_WHAT YOU SHOULD DO_
Among the entries, how many lines hold the word "faultArea"? Respond with that number only.

[DATA PROVIDED Boundary: Start]

/-- The checks of a descriptor's words (R370). -/
def descriptorOk (n : Nat) (ws : List Word) : Bool :=
  let w (i : Nat) : Word := ws.getD i 0
  field (w 0) 21 6 == n && field (w 0) 0 21 == 0 && w 1 % 27 == 0 && w 2 % 3 == 0
    && within (field (w 3) 22 5) 0 81 && trit (w 3) 21 != -1 && trit (w 3) 20 != -1 && field (w 3) 0 20 == 0
    && w 4 % 9 == 0 && w 5 % 81 == 0 && within (w 6) 1 729 && w 7 % 3 == 0 && w 8 == 0

/-- Reads a descriptor and its pool table (R370, R371, R444). -/
def readDescriptor (s : State) (n : Nat) (p : Int) : Except Int (State × List Word × List (Int × Int)) :=
  match physWords (p - 12) 9 s with
  | none => .error 2
  | some (s1, ws) =>
    if !descriptorOk n ws then .error 2
    else match physWords (ws.getD 2 0) (2 * (field (ws.getD 3 0) 22 5).toNat) s1 with
      | none => .error 2
      | some (s2, ts) => if poolOk s n (extentsOf ts) then .ok (s2, ws, extentsOf ts) else .error 2

/-- A context as its descriptor describes it, with the fields that the descriptor does not give taken from `c`. -/
def describe (c : Context) (p : Int) (ws : List Word) (es : List (Int × Int)) : Context :=
  let w (i : Nat) : Word := ws.getD i 0
  { c with
    descriptor := p, topTable := w 1, pool := es.map fun e => (e.1.toNat, e.2.toNat),
    transHost := trit (w 3) 21 == 1, protHost := trit (w 3) 20 == 1, handler := w 4, faultArea := w 5,
    slots := (w 6).toNat, kernelTable := w 7, installed := ws }

/-- A context at its installation (R218, R321, R377, R383, R408, R431, R336). -/
def Context.fresh (n : Nat) : Context :=
  { number := n, descriptor := 0, topTable := 0, pool := [], transHost := false, protHost := false, handler := 0,
    faultArea := 0, slots := 1, kernelTable := 0, perms := [], hostWins := [], peerWins := [], tokens := [],
    nextKernel := 0, nextRecord := 1, lastSlot := none, lastRecord := 0, invalid := 0, relaunches := 0, forced := 0,
    mismatches := 0, stops := 0, issueShare := 81, copyShare := 81, inject := 0 }

/-- A physical address of device memory that names a sector (R156, R444). -/
def sectorAddress (p : Int) : Bool := p % 27 == 0 && within (p + 1093) 0 (Config.deviceNonets - 1)

/-- Before frames leave a pool, what gangs with an access on its way to their nonets have sent is performed, a held
store loses what it would write there, and a wait on a word there ends (R350, R369, R371; log 114, DESIGN CHOICE). -/
def settleFrames (s : State) (within : Nat → Bool) : State :=
  let hit (p : Place) : Bool := match p with | .dev j => within j | _ => false
  let gangs := (s.reqs.filter fun q => !q.done && q.places.any hit).map fun q => (q.part.band, q.part.gang)
  let s1 := performAll s (s.reqs.filter fun q => gangs.contains (q.part.band, q.part.gang))
  let less (h : HeldStore) : HeldStore := { h with nonets := h.nonets.filter fun x => !hit x.1 }
  let s2 : State := { s1 with
    parks := s1.parks.filter fun x => !within x.1
    bands := s1.bands.map fun b => { b with
      specs := b.specs.map fun x => { x with held := x.held.map less }
      pair := b.pair.map fun p => { p with held := p.held.map less, openGroup := p.openGroup.map less } } }
  let parts := s2.bands.flatMap fun b => (gangParts b).map fun x =>
    ({ band := b.uid, gang := x.1, part := x.2.2.slices.headD 0 : PartId }, x.2.2.wait)
  parts.foldl (fun s x => match x.2 with
    | .park j | .parkPoll j _ _ _ => if within j then
        match s.run x.1 with | some r => finishWaiting s r (.commit [] s) | none => s
      else s
    | .tether j _ => if within j then s.modPart x.1 fun p => { p with wait := .tether j true } else s
    | _ => s) s2

/-- Device nonets of some extents of small-page frames are zeroed, with their sectors unpoisoned (R371); live versions
of their lines commit first (R302). The zeroing is a write of each of their sectors (R38). -/
def zeroFrames (s : State) (es : List (Nat × Nat)) : State :=
  let within (j : Nat) : Bool := es.any fun e => decide (2187 * e.1 ≤ j) && decide (j < 2187 * (e.1 + e.2))
  let s0 := settleFrames s within
  let live := s0.bands.filter fun b => (b.version.any fun w => within w.1) || b.verPoison.any fun sec => within (27 * sec)
  let s1 := live.foldl (fun s b => commitVersion s b.uid true) s0
  { dropLines s1 (fun _ => true) (fun p => match p with | .dev j => within j | _ => false) with
    mem := s1.mem.filter fun c => !within (c.1 / 2)
    poison := s1.poison.filter fun sec => !within (27 * sec)
    zeroed := s1.zeroed ++ (es.filter fun e => e.2 != 0).map fun e => (81 * e.1, 81 * e.2)
    verTags := s1.verTags.filter fun sec => !within (27 * sec)
    flips := s1.flips.filter fun f => match f.1 with | .dev k => !within (3 * k) | _ => true
    codeOld := s1.codeOld.filter fun u => match u.unit with | .dev j => !within j | _ => true }

/-- The part of an extent outside a range of frames. -/
def extentLess (lo hi : Nat) (e : Nat × Nat) : List (Nat × Nat) :=
  let a := (e.1, min (e.1 + e.2) lo - e.1)
  let b := (max e.1 hi, e.1 + e.2 - max e.1 hi)
  [a, b].filter fun x => decide (0 < x.2)

/-- The frames of a pool that a second pool lacks. -/
def poolLess (es fs : List (Nat × Nat)) : List (Nat × Nat) :=
  fs.foldl (fun es f => es.flatMap (extentLess f.1 (f.1 + f.2))) es

/-- INSTALL: a context is installed from its descriptor (R370, R371, R444). -/
def execInstall (port : Nat) (args : List Int) (s : State) : Host.Outcome State Fault Refusal :=
  hostCommand 3 port args s fun a => do
    must (within (a 0) 0 242 && sectorAddress (a 1)) 1
    let n := (a 0).toNat
    must (s.context n).isNone 2
    let x ← readDescriptor s n (a 1)
    .ok ({ x.1 with contexts := x.1.contexts ++ [describe (.fresh n) (a 1) x.2.1 x.2.2] }, 0)

/-- CHANGE: an installed context's descriptor is read again; frames that leave its pool are zeroed (R370, R371)
(log 70, DEDUCED). -/
def execChange (port : Nat) (args : List Int) (s : State) : Host.Outcome State Fault Refusal :=
  hostCommand 4 port args s fun a => do
    must (within (a 0) 0 242 && sectorAddress (a 1)) 1
    match s.context (a 0).toNat with
    | none => .error 2
    | some c =>
      let x ← readDescriptor s c.number (a 1)
      let d := describe ((x.1.context c.number).getD c) (a 1) x.2.1 x.2.2
      .ok (zeroFrames (emptyXregs (x.1.modContext c.number fun _ => d) c.number) (poolLess c.pool d.pool), 0)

[DATA PROVIDED Boundary: End]

_OUTPUT FOR THIS EXERCISE_
2